Este país es un mal lugar para ser recordado. Estamos en guerra civil, manifiesta o latente, desde no se sabe cuándo y más singularmente desde la formación como estado moderno al comienzo del siglo XIX, y los muertos deberían pensar si quieren ser homenajeados u olvidados. Entre la fervorina del homenaje y la indiferencia del olvido, lo primero está lejos de ser un privilegio. Los huesos de nuestros héroes sirven a los compadres vivos para hacer mazas con las que aporrear a los nuevos difuntos, que, a su vez, estarán en tránsito hacia el homenaje o el olvido, según su color y circunstancia, en una rueda sin fin.

En el largo pasaje entre el siglo pasado y este, padecimos el enésimo avatar de nuestras endémicas guerras carlistas con centenares de asesinados en el bando democrático. Esa guerra terminó hace más de una década y, si bien su final no satisfizo las aspiraciones y manías de todos, puede decirse que devolvió el sosiego a la sociedad y los términos de la paz conseguida contaron con un acuerdo político absolutamente mayoritario. Por supuesto, la huella que deja la violencia es indeleble y, como escribe Karl Marx en su 18 Brumario, la tradición de todas las generaciones muertas oprime como una pesadilla el cerebro de los vivos. Pero en este país, cuyo folclore celebra con gran jolgorio la ejecución del fundador de la religión mayoritaria, llevado a hombros por militares cuyo lema es el oxímoron ¡viva la muerte!, la sentencia de Marx tiene un tinte banal, utilitario, obsceno.  Y en esas estamos.

No todas las víctimas de la violencia de sus vecinos tienen el mismo peso en la conciencia de la sociedad; el recuerdo de las más queda constreñido al ámbito familiar, privado, pero unas pocas, ya sea por su relevancia en vida o por las circunstancias en que fueron asesinadas, consiguen sacudir a la sociedad, movilizar voluntades y, en último extremo, cambiar la historia. No hay duda de que dos de estas víctimas, alevosamente asesinadas por pistoleros de eta, fueron Gregorio Ordóñez y Miguel Ángel Blanco. Nadie discute su sacrificio ni la condena a sus ejecutores pero he aquí que ambos han sido reclutados para una bronca doméstica en la tribu que se ha apropiado de su memoria. La greña ha sido provocada por una siniestra rima tabernaria -¡que te vote Txapote!- adoptada por la coalición reaccionaria como lema de campaña electoral con la bendición de su moderado líder don Feijóo. En esta tesitura, los afectos a Miguel Ángel Blanco no rechazan que la memoria de este sea utilizada para machacar al presidente del gobierno, y los de Ordóñez piden que la dejen en paz.

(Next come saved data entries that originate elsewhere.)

-- ==== Sys2Proof/Machine/PdMsg.lean ====
section
/-! DEFINITION. What the protocol layer does with a message received whole: revision, receive buffer, and the answers of
the hold responder and the policy engines (R241 to R247, R265, R268).  Message codes are those of the USB Power Delivery
specification revision 3.2 (log entry 20). -/

namespace Sys2Proof.Machine

/-- A message as received: header, extended header, whether it is extended, and its data bytes. -/
structure RxMsg where
  sop : Nat
  hdr : Nat
  ext : Bool
  extHdr : Nat
  bytes : List Nat
deriving DecidableEq, Repr

/-- The message type of a header. -/
def RxMsg.typ (m : RxMsg) : Nat := m.hdr % 32

/-- A control message carries no data object and is not extended. -/
def RxMsg.control (m : RxMsg) : Bool := !m.ext && decide (m.hdr / 2 ^ 12 % 8 = 0)

/-- Data object `n` of a message. -/
def RxMsg.object (m : RxMsg) (n : Nat) : Nat := ofLe ((m.bytes.drop (4 * n)).take 4)

/-- The data objects of a message. -/
def RxMsg.objects (m : RxMsg) : List Nat := (List.range (m.bytes.length / 4)).map m.object

/-- The message is put into the receive buffer (R272). -/
def State.rxStore (s : State) (p : Nat) (m : RxMsg) : State :=
  let s := (s.put F.TCPD_RXSTAT_EXT p m.ext).setFld F.TCPD_RXSTAT_LEN p m.bytes.length
  let s := (s.setFld F.TCPD_RXSTAT_SOP p m.sop).put F.TCPD_RXSTAT_FULL p true
  let s := (s.setFld F.TCPD_RXHDR_HDR p m.hdr).setFld F.TCPD_RXHDR_EXTHDR p m.extHdr
  (s.each (List.range ((m.bytes.length + 3) / 4)) (fun s n => s.setFld F.TCPD_RXBUF_DATA (p * 32 + n) (m.object n))).ccIrq p

/-- What a request object asks of the objects last offered: voltage in mV, current in 10 mA (PD, log entry 20). -/
def requestOf (l : List (Nat × Nat)) (rdo : Nat) : Nat × Nat :=
  match (objAt l (rdo / 2 ^ 28 % 16)).map objKind with
  | some 3 => (rdo / 512 % 4096 * 20, rdo % 128 * 5)
  | some 4 => (rdo / 512 % 4096 * 25, rdo % 128 * 5)
  | _ => (0, rdo / 1024 % 1024)

/-! ### The hold responder (R244) -/

/-- A Request or EPR_Request under the hold responder. -/
def State.holdRequest (s : State) (p pos volt curr : Nat) : State :=
  let v := match objAt (s.lastOffer p) pos with
    | some w => if objKind w = 0 then objMaxV w else volt
    | none => volt
  if s.contracted p ∧ s.fld F.TCPD_CONTRACT_OBJPOS p = pos ∧ (s.pd.at p).volt = v ∧ s.fld F.TCPD_CONTRACT_CURR p = curr then
    (s.send p .accept).send p .psRdy
  else (s.incr F.TCPD_PDCNT0_WAITS p).send p .wait

/-- The last capabilities of a kind sent on this connection. -/
def State.holdCaps (s : State) (p : Nat) (epr : Bool) : State :=
  let l := if epr then (s.pd.at p).offeredEpr else (s.pd.at p).offered
  if l.isEmpty then s.unsupported p
  else if epr then s.sendLong p (.eprSourceCaps l) 17 (eprBytes l)
  else s.send p (.sourceCaps (l.map (·.2)))

/-- An answer that exists only as an extended message or in revision 3.x (R242). -/
def State.sendNew (s : State) (p : Nat) (m : PdMsg) : State :=
  if s.fld F.TCPD_PDSTAT_REV p = 1 then s.reject p else s.send p m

El tal Txapote, nombre de guerra del autor de los asesinatos de Ordóñez y Blanco, ha debido recibir una impagable inyección de autoestima en la celda donde pena sus crímenes. La rima ha tenido un éxito espectacular y ha sido adoptada por el pijerío juvenil de la derecha, estampada en camisetas de barbacoa estival y utilizada por los squadristi para hostigar a los equipos de la televisión pública que informan de los festejos sanfermineros, entre otros usos recreativos.

Ver a la derecha del país, teóricamente más de la mitad del censo, entregada a la infamia es un espectáculo horripilante. No sé qué votará Txapote pero este viejo sin duda votará contra los profanadores de tumbas.